Stored items:
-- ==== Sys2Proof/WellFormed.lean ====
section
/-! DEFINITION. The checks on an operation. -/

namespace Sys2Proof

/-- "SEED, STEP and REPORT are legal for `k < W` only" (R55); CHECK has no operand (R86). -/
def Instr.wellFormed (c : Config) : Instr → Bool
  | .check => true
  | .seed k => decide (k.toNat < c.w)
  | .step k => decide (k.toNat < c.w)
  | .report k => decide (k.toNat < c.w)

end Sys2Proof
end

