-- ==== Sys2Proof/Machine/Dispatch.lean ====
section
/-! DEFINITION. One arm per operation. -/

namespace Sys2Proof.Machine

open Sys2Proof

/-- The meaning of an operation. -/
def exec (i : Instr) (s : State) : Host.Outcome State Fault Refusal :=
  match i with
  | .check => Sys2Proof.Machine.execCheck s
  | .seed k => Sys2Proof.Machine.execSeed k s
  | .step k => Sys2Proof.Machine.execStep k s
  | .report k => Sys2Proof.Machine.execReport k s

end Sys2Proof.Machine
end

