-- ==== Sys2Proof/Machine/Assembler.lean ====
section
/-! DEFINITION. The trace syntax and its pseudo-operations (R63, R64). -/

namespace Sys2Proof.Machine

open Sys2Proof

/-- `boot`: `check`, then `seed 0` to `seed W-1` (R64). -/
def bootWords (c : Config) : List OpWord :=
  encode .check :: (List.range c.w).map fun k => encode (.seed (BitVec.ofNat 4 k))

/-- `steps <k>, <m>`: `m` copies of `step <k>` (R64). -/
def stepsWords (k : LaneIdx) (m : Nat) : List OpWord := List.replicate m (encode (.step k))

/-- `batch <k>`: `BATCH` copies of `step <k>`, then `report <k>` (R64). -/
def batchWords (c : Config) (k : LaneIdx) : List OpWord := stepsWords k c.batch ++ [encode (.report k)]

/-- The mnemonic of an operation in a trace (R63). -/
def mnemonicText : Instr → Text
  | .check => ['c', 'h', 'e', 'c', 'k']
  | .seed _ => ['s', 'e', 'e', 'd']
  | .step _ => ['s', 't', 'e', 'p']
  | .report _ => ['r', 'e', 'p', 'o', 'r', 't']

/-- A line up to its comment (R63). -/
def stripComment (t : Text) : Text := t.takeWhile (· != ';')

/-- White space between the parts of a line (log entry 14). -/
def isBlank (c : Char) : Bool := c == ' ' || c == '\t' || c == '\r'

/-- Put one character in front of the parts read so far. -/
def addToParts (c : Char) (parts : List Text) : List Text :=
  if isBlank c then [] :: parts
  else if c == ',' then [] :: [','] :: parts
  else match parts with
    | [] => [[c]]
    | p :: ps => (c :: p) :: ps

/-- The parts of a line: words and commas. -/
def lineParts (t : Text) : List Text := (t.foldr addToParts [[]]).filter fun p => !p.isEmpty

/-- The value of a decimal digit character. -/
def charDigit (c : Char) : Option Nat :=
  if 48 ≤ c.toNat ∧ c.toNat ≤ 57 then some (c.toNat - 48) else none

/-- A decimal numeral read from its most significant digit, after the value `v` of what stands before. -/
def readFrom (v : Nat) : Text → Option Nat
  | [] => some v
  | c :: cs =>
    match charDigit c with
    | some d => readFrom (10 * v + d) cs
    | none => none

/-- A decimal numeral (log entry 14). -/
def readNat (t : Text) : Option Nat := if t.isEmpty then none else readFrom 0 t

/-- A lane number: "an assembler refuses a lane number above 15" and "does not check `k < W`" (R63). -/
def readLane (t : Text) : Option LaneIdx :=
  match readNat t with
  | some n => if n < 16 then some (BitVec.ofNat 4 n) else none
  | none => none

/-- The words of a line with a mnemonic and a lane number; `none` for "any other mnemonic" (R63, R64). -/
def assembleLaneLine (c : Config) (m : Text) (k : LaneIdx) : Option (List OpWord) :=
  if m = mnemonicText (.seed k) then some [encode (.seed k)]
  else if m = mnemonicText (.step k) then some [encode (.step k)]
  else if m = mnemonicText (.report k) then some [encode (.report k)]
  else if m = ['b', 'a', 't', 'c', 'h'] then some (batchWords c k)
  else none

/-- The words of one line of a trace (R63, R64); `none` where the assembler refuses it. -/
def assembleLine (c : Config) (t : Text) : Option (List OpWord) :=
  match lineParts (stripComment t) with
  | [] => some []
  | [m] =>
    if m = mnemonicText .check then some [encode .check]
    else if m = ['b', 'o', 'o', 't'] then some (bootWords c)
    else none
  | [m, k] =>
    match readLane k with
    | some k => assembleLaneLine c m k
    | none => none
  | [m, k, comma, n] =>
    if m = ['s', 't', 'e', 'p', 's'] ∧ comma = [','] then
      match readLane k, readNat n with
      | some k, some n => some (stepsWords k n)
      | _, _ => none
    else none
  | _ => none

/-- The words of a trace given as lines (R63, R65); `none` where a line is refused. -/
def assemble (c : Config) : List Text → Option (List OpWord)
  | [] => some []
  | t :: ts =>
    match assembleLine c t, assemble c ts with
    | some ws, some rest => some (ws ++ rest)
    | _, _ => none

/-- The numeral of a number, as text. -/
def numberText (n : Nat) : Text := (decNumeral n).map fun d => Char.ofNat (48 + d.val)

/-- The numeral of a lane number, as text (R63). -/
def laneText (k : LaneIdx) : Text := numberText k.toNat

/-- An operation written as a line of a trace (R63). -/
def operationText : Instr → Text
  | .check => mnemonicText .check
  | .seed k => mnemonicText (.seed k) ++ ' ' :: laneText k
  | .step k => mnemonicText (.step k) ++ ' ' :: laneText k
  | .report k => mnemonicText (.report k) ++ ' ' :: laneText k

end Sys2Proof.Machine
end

Task requirements -
Within the data above, find the lines that contain the word "isEmpty" and copy each of them.

Exercise solution -
def lineParts (t : Text) : List Text := (t.foldr addToParts [[]]).filter fun p => !p.isEmpty
def readNat (t : Text) : Option Nat := if t.isEmpty then none else readFrom 0 t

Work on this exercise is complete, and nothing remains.